Your task
Return, exactly as written, every line from the first line of the data below through the line that contains "def withAEx (v".

-=-=-

-- ==== Sys2Proof/Tests/Slice0.lean ====
section
/-! SUPPORT. Tests: expected words and values are those of spec/30_encoding.md and of the vectors V<n>
and sequences S<n> of spec/95_test_vectors.md, and each statement's hypotheses are met by a named
witness. -/

namespace Sys2Proof.Tests

open Sys2Proof.Machine

/-! ### Helpers -/

/-- The reset state, changed by `f`, with `words` where the next step fetches. -/
def start (words : List Word) (f : State → State := id) : State := (f State.reset).placeAtPc words

/-- One step of a start state, and what `view` sees of the state after it. -/
def after {α : Type} (view : State → α) (words : List Word) (f : State → State := id) : Option α :=
  (nextOf (step (start words f))).map view

/-- One step of a start state that faults, and the reason. -/
def faults (words : List Word) (f : State → State := id) : Option FaultReason :=
  (faultOf (step (start words f))).map Fault.reason

def a (t : State) : Word × Word × Word := (t.reg 0, t.ex, t.pc)

/-- The word at `n` after the step, with SP and PC. -/
def word (n : Word) (t : State) : Word × Word × Word := (t.mem.read n, t.sp, t.pc)

def withA (v : Word) (s : State) : State := s.setReg 0 v
def withAB (v w : Word) (s : State) : State := (s.setReg 0 v).setReg 1 w
def withAEx (v w : Word) (s : State) : State := (s.setReg 0 v).setEx w
def withMem (n v : Word) (s : State) : State := s.setMem (s.mem.write n v)

theorem next_of_nextOf {r : Result} (h : (nextOf r).isSome = true) : ∃ t, r = .next t := by
  cases r with
  | next t => exact ⟨t, rfl⟩
  | fault f => cases h
  | refused e => cases h

theorem fault_of_faultOf {r : Result} (h : (faultOf r).isSome = true) : ∃ f, r = .fault f := by
  cases r with
  | next t => cases h
  | fault f => exact ⟨f, rfl⟩
  | refused e => cases h

/-! ### WellFormed (spec/30_encoding.md R81) -/

/-- `SET <0x1F>, 5` and `IFE <0x1F>, 5` are refused; the same with a register are not. -/
theorem test_wellFormed_refuses_literal_destination :
    (Instr.set (.literal 0) (.small 6)).wellFormed = false ∧
    (Instr.ife (.literal 0) (.small 6)).wellFormed = false ∧
    (Instr.set (.place (.reg 0)) (.small 6)).wellFormed = true ∧
    (Instr.jsr (.literal 0)).wellFormed = true := by decide

/-! ### Decoding: each constructor by a word written out from the spec -/

theorem test_decode_arithmetic :
    decode 0x7C01 0x0030 0 = .instr (.set (.place (.reg 0)) (.literal 0x0030)) ∧
    decode 0x8C02 0 0 = .instr (.add (.place (.reg 0)) (.small 3)) ∧
    decode 0x9003 0 0 = .instr (.sub (.place (.reg 0)) (.small 4)) ∧
    decode 0x0404 0 0 = .instr (.mul (.place (.reg 0)) (.place (.reg 1))) ∧
    decode 0x8C05 0 0 = .instr (.mli (.place (.reg 0)) (.small 3)) ∧
    decode 0x8C06 0 0 = .instr (.div (.place (.reg 0)) (.small 3)) ∧
    decode 0x8C07 0 0 = .instr (.dvi (.place (.reg 0)) (.small 3)) ∧
    decode 0x9808 0 0 = .instr (.mod (.place (.reg 0)) (.small 6)) ∧
    decode 0xC409 0 0 = .instr (.mdi (.place (.reg 0)) (.small 17)) := by decide

theorem test_decode_the_other_families :
    decode 0x7C0A 0xFF00 0 = .instr (.and (.place (.reg 0)) (.literal 0xFF00)) ∧
    decode 0x7C0B 0x00F0 0 = .instr (.bor (.place (.reg 0)) (.literal 0x00F0)) ∧
    decode 0x800C 0 0 = .instr (.xor (.place (.reg 0)) (.small 0)) ∧
    decode 0x0412 0 0 = .instr (.ife (.place (.reg 0)) (.place (.reg 1))) ∧
    decode 0x9813 0 0 = .instr (.ifn (.place (.reg 0)) (.small 6)) ∧
    decode 0xC420 0 0 = .instr (.jsr (.small 17)) := by decide

/-- Every source code (V6, V8, V10, V15, V17, V21, V23, V25, V27, V2, V1). -/
theorem test_decode_sources :
    decode 0x2401 0 0 = .instr (.set (.place (.reg 0)) (.place (.ind 1))) ∧
    decode 0x4401 0x0010 0 = .instr (.set (.place (.reg 0)) (.place (.indDisp 1 0x0010))) ∧
    decode 0x6001 0 0 = .instr (.set (.place (.reg 0)) .pop) ∧
    decode 0x6401 0 0 = .instr (.set (.place (.reg 0)) (.place .peek)) ∧
    decode 0x6801 1 0 = .instr (.set (.place (.reg 0)) (.place (.pick 1))) ∧
    decode 0x6C01 0 0 = .instr (.set (.place (.reg 0)) (.place .sp)) ∧
    decode 0x7001 0 0 = .instr (.set (.place (.reg 0)) (.place .pc)) ∧
    decode 0x7421 0 0 = .instr (.set (.place (.reg 1)) (.place .ex)) ∧
    decode 0x7801 0x1000 0 = .instr (.set (.place (.reg 0)) (.place (.abs 0x1000))) ∧
    decode 0x8001 0 0 = .instr (.set (.place (.reg 0)) (.small 0)) ∧
    decode 0xFC01 0 0 = .instr (.set (.place (.reg 0)) (.small 31)) := by decide

/-- Every destination code (V7, V9, V12, V14, V16, V22, V26, V28, V35, E1), and b's extra word before
a's (P7). -/
theorem test_decode_destinations :
    decode 0x0501 0 0 = .instr (.set (.place (.ind 0)) (.place (.reg 1))) ∧
    decode 0xA221 0xFFFF 0 = .instr (.set (.place (.indDisp 1 0xFFFF)) (.small 8)) ∧
    decode 0xA301 0 0 = .instr (.set .push (.small 8)) ∧
    decode 0xA321 0 0 = .instr (.set (.place .peek) (.small 8)) ∧
    decode 0xA341 2 0 = .instr (.set (.place (.pick 2)) (.small 8)) ∧
    decode 0x7F61 0x8000 0 = .instr (.set (.place .sp) (.literal 0x8000)) ∧
    decode 0x9BA1 0 0 = .instr (.set (.place .ex) (.small 6)) ∧
    decode 0x7FC1 0x1000 0x0020 = .instr (.set (.place (.abs 0x1000)) (.literal 0x0020)) ∧
    decode 0xC781 0 0 = .instr (.set (.place .pc) (.small 17)) ∧
    decode 0x7CE1 0xBEEF 0 = .instr (.set (.place (.reg 7)) (.literal 0xBEEF)) ∧
    decode 0x5AC1 0x4000 0x0008
      = .instr (.set (.place (.indDisp 6 0x4000)) (.place (.indDisp 6 0x0008))) := by decide

/-- The words that are no instruction (V107, V108, V111 to V113), and a literal destination (V115). -/
theorem test_decode_reserved :
    decode 0x0000 0 0 = .invalid (.unknownSpecial 0x00) (.place (.reg 0)) (.place (.reg 0)) ∧
    decode 0x0040 0 0 = .invalid (.unknownSpecial 0x02) (.place (.reg 2)) (.place (.reg 0)) ∧
    decode 0x000F 0 0 = .invalid (.unknownOpcode 0x0F) (.place (.reg 0)) (.place (.reg 0)) ∧
    decode 0x0014 0 0 = .invalid (.unknownOpcode 0x14) (.place (.reg 0)) (.place (.reg 0)) ∧
    decode 0x7C1F 0x1234 0 = .invalid (.unknownOpcode 0x1F) (.place (.reg 0)) (.literal 0x1234) ∧
    decode 0x9BE1 0 0 = .instr (.set (.literal 0) (.small 6)) := by decide

/-- The host's numbering: the instruction word in bits 15..0, the extra words above it (R71, R87). -/
theorem test_decodeTableWord :
    decodeTableWord 48 0x002010007FC1 = some (.set (.place (.abs 0x1000)) (.literal 0x0020)) ∧
    decodeTableWord 16 0xC420 = some (.jsr (.small 17)) ∧
    decodeTableWord 16 0x000F = none := by decide

/-! ### One step of each instruction -/

/-- V8 and V9: the displacement wraps; V30: so does PC. -/
theorem test_set_reads_indexed_memory :
    after a [0x4401, 0x0010] (fun s => (s.setReg 1 0xFFFF).setMem (s.mem.write 0x000F 0x0F0F))
      = some (0x0F0F, 0, 2) ∧
    after a [0x7C01, 0x0030] (·.setPc 0xFFFF) = some (0x0030, 0, 1) := by decide

/-- V12, V18 and V20: PUSH writes below SP, and the source sees the new SP. -/
theorem test_set_push :
    after (word 0xFFFE) [0xA301] = some (7, 0xFFFE, 1) ∧
    after (word 0xFFFE) [0x6F01] = some (0xFFFE, 0xFFFE, 1) ∧
    after (word 0xFFFE) [0x6701] (fun s => (s.setSp 0xFFFE).setMem (s.mem.write 0xFFFE 0x1234))
      = some (0x1234, 0xFFFD, 1) := by decide

/-- V37 -/
theorem test_add_carries : after a [0x0402] (withAB 0xFFFF 0xFFFF) = some (0xFFFE, 1, 1) := by decide

/-- V40: with EX as destination the carry wins. -/
theorem test_add_to_ex : after a [0x8BA2] (·.setEx 0xFFFF) = some (0, 1, 1) := by decide

/-- V42, V43 and V44 -/
theorem test_sub_borrows :
    after a [0x9003] (withA 5) = some (2, 0, 1) ∧
    after a [0x8803] (withA 0) = some (0xFFFF, 0xFFFF, 1) ∧
    after a [0x0003] (withAEx 0x1234 0x7777) = some (0, 0, 1) := by decide

/-- V46 to V49: SUB PC takes off one more; the boundary is S = PC. -/
theorem test_sub_pc :
    after a [0x8B83] = some (0, 0xFFFF, 0xFFFF) ∧ after a [0x8783] = some (0, 0, 0) ∧
    after a [0x8383] = some (0, 0xFFFF, 1) ∧ after a [0x8F83] (·.setPc 5) = some (0, 0, 3) := by decide

/-- V51 and V53 -/
theorem test_mul_high_half :
    after a [0x0404] (withAB 0xFFFF 0xFFFF) = some (1, 0xFFFE, 1) ∧
    after a [0x8C04] (withA 0x8000) = some (0, 1, 1) := by decide

/-- V54, V55 and V57 -/
theorem test_mli_high_half :
    after a [0x8C05] (withA 0xFFFF) = some (0xFFFE, 0xFFFF, 1) ∧
    after a [0x0005] (withA 0x8000) = some (0, 0x4000, 1) ∧
    after a [0x0405] (withAB 0x7FFF 0x7FFF) = some (1, 0x3FFF, 1) := by decide

/-- V58 and V60: the quotient, and whatever DIV_EX is, EX holds it. -/
theorem test_div_quotient :
    after a [0x8C06] (withA 7) = some (3, Config.divEx 7 2, 1) ∧
    after a [0x8C06] (withA 0xFFF9) = some (0x7FFC, Config.divEx 0xFFF9 2, 1) := ⟨rfl, rfl⟩

/-- V63 -/
theorem test_div_by_zero : after a [0x8406] (withAEx 0x1234 0x7777) = some (0, 0, 1) := by decide

/-- V64, V66 and V68: toward zero, and −32768 over −1 wraps. -/
theorem test_dvi_quotient :
    after a [0x8C07] (withA 0xFFF9) = some (0xFFFD, Config.dviEx 0xFFF9 2, 1) ∧
    after a [0x0407] (withAB 0xFFF9 0xFFFE) = some (3, Config.dviEx 0xFFF9 0xFFFE, 1) ∧
    after a [0x8007] (withA 0x8000) = some (0x8000, Config.dviEx 0x8000 0xFFFF, 1) := ⟨rfl, rfl, rfl⟩

/-- V69 -/
theorem test_dvi_by_zero : after a [0x8407] (withAEx 0x8000 0x7777) = some (0, 0, 1) := by decide

/-- V71 and V73: unsigned, EX unchanged. -/
theorem test_mod_remainder :
    after a [0x8C08] (withA 0xFFF9) = some (1, 0, 1) ∧
    after a [0xA808] (withAEx 4 0x7777) = some (4, 0x7777, 1) := by decide

/-- V74 -/
theorem test_mod_by_zero : faults [0x8408] (withA 0x1234) = some (.divideByZero .mod) := by decide

/-- V77 to V79: the sign of D. -/
theorem test_mdi_remainder :
    after a [0x8C09] (withA 0xFFF9) = some (0xFFFF, 0, 1) ∧
    after a [0x0409] (withAB 7 0xFFFE) = some (1, 0, 1) ∧
    after a [0x0409] (withAB 0xFFF9 0xFFFE) = some (0xFFFF, 0, 1) := by decide

/-- V81 -/
theorem test_mdi_by_zero : faults [0x8409] (withA 0x1234) = some (.divideByZero .mdi) := by decide

/-- V82, V85, V88: EX unchanged. -/
theorem test_bitwise :
    after a [0x7C0A, 0xFF00] (withAEx 0x1234 0x7777) = some (0x1200, 0x7777, 2) ∧
    after a [0x7C0B, 0x00F0] (withAEx 0x1204 0x7777) = some (0x12F4, 0x7777, 2) ∧
    after a [0x800C] (withAEx 0x00FF 0x7777) = some (0xFF00, 0x7777, 1) := by decide

/-- V90 -/
theorem test_xor_to_memory :
    after (word 0x2000) [0x7FCC, 0x2000, 0x00FF] (withMem 0x2000 0x0F0F)
      = some (0x0FF0, 0xFFFF, 3) := by decide

/-- V91, V92 and V99 -/
theorem test_ife :
    after State.skip [0x0412] (withAB 1 2) = some true ∧
    after State.skip [0x0412] (withAB 2 2) = some false ∧
    after (fun t => (t.skip, t.sp, t.pc)) [0x8712] = some (false, 0xFFFE, 1) := by decide

/-- V96, V97 and V100 -/
theorem test_ifn :
    after State.skip [0x9813] (withA 5) = some true ∧
    after State.skip [0x9813] (withA 4) = some false ∧
    after (fun t => (t.skip, t.sp, t.pc)) [0x6013]
      (fun s => ((s.setReg 0 3).setSp 0xFFFE).setMem (s.mem.write 0xFFFE 3))
      = some (true, 0xFFFF, 1) := by decide

/-- V102, V104 and V105: JSR pushes nothing. -/
theorem test_jsr :
    after (word 0xFFFE) [0xC420] = some (0, 0xFFFF, 0x0010) ∧
    after (word 0xFFFE) [0x6020] (fun s => (s.setSp 0xFFFE).setMem (s.mem.write 0xFFFE 0x0042))
      = some (0x0042, 0xFFFF, 0x0042) ∧
    after (word 0xFFFE) [0x7020] = some (0, 0xFFFF, 1) := by decide

/-! ### Faults and skips -/

/-- V31, V101, V107 to V114 -/
theorem test_faults :
    faults [0x9BE1] = some .literalDestination ∧ faults [0x9BF2] = some .literalDestination ∧
    faults [0x0000] = some (.unknownSpecial 0x00) ∧ faults [0x0300] = some (.unknownSpecial 0x18) ∧
    faults [0x03E0] = some .literalDestination ∧ faults [0x000F] = some (.unknownOpcode 0x0F) ∧
    faults [0x0014] = some (.unknownOpcode 0x14) ∧
    faults [0x7C1F, 0x1234] = some (.unknownOpcode 0x1F) ∧
    faults [0x87E8] = some .literalDestination := ⟨rfl, rfl, rfl, rfl, rfl, rfl, rfl, rfl, rfl⟩

/-- S1, S2, S3: a skipped instruction's words are consumed, PUSH and POP move SP, nothing is written. -/
theorem test_skip_consumes :
    after (word 0x1000) [0x7FC1, 0x1000, 0x0020] (·.setSkip true) = some (0, 0xFFFF, 3) ∧
    after (word 0xFFFE) [0xA301] (·.setSkip true) = some (0, 0xFFFE, 1) ∧
    after (fun t => (t.reg 1, t.sp, t.skip)) [0x6021]
      (fun s => (s.setSkip true).setMem (s.mem.write 0xFFFF 9)) = some (0, 0, false) := by decide

/-- R76 and R123: a skipped reserved word takes the extra words of its codes, an unknown special's too. -/
theorem test_skipped_reserved_words_take_their_extra_words :
    after a [0x7E0F, 5, 6] (·.setSkip true) = some (0, 0, 3) ∧
    after a [0x020F, 5] (·.setSkip true) = some (0, 0, 2) ∧
    after a [0x0200, 5] (·.setSkip true) = some (0, 0, 2) := by decide

/-- S4, S7, S8, S10: reserved words, JSR and MOD by zero do nothing when skipped; S5: a literal
destination still faults; S6: a skipped conditional requests no skip. -/
theorem test_skip_hides_all_faults_but_one :
    after a [0x000F] (·.setSkip true) = some (0, 0, 1) ∧
    after a [0x7C20, 0x0100] (·.setSkip true) = some (0, 0, 2) ∧
    after a [0x8408] (·.setSkip true) = some (0, 0, 1) ∧
    after a [0x0000] (·.setSkip true) = some (0, 0, 1) ∧
    after State.skip [0x8413] (·.setSkip true) = some false ∧
    faults [0x9BE1] (·.setSkip true) = some .literalDestination :=
  ⟨by decide, by decide, by decide, by decide, by decide, rfl⟩

/-- S9 and E9: at PC ≥ N the run halts, with a pending skip left as it is. -/
theorem test_halts_past_the_program :
    (nextOf (step ((State.reset.setPc 2).setSkip true))).map (fun t => (t.status, t.skip, t.pc))
      = some (.halted, true, 2) := by decide

/-! ### Witnesses: states and operands that meet the hypotheses of each statement -/

/-- A start state with a skip pending. -/
def skipping (words : List Word) : State := (start words).setSkip true

theorem witness_LoadPlacesImageAndClearsRegisters :
    ([0x8801, 0x9781] : List Word).length ≤ 65536 ∧ (0 < 2 ∧ 1 < 2) ∧
    ([] : List Word).length ≤ 65536 := by decide

/-- One word and the boundaries after it; and 65537 words. -/
theorem witness_LoadLeavesTheRestAsDecided :
    (∃ s, load [0x8801] = some s) ∧ (1 ≤ 1 ∧ 1 < 65536) ∧ (1 ≤ 65535 ∧ 65535 < 65536) ∧
    65536 < (List.replicate 65537 (0 : Word)).length :=
  ⟨⟨_, rfl⟩, by decide, by decide, by rw [List.length_replicate]; decide⟩

theorem witness_FileBytesAreLittleEndianWords :
    ([0x01] : List Byte).length % 2 = 1 ∧ ([0x01, 0x88, 0x21] : List Byte).length % 2 = 1 := by decide

theorem witness_InvariantHoldsAfterLoad :
    (∃ s, load [] = some s) ∧ ∃ s, load [0x8801] = some s := ⟨⟨_, rfl⟩, ⟨_, rfl⟩⟩

/-- A start state meets the invariant and steps on: running and storing, and at the halt. -/
theorem witness_EveryStepKeepsTheInvariant :
    ((start [0xA301]).Inv ∧ ∃ t, step (start [0xA301]) = .next t) ∧
    State.reset.Inv ∧ ∃ t, step State.reset = .next t :=
  ⟨⟨⟨by decide, by decide, nofun, nofun⟩, next_of_nextOf (by decide)⟩,
    ⟨by decide, by decide, nofun, nofun⟩, next_of_nextOf (by decide)⟩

-=-=-

Exercise solution
-- ==== Sys2Proof/Tests/Slice0.lean ====
section
/-! SUPPORT. Tests: expected words and values are those of spec/30_encoding.md and of the vectors V<n>
and sequences S<n> of spec/95_test_vectors.md, and each statement's hypotheses are met by a named
witness. -/

namespace Sys2Proof.Tests

open Sys2Proof.Machine

/-! ### Helpers -/

/-- The reset state, changed by `f`, with `words` where the next step fetches. -/
def start (words : List Word) (f : State → State := id) : State := (f State.reset).placeAtPc words

/-- One step of a start state, and what `view` sees of the state after it. -/
def after {α : Type} (view : State → α) (words : List Word) (f : State → State := id) : Option α :=
  (nextOf (step (start words f))).map view

/-- One step of a start state that faults, and the reason. -/
def faults (words : List Word) (f : State → State := id) : Option FaultReason :=
  (faultOf (step (start words f))).map Fault.reason

def a (t : State) : Word × Word × Word := (t.reg 0, t.ex, t.pc)

/-- The word at `n` after the step, with SP and PC. -/
def word (n : Word) (t : State) : Word × Word × Word := (t.mem.read n, t.sp, t.pc)

def withA (v : Word) (s : State) : State := s.setReg 0 v
def withAB (v w : Word) (s : State) : State := (s.setReg 0 v).setReg 1 w
def withAEx (v w : Word) (s : State) : State := (s.setReg 0 v).setEx w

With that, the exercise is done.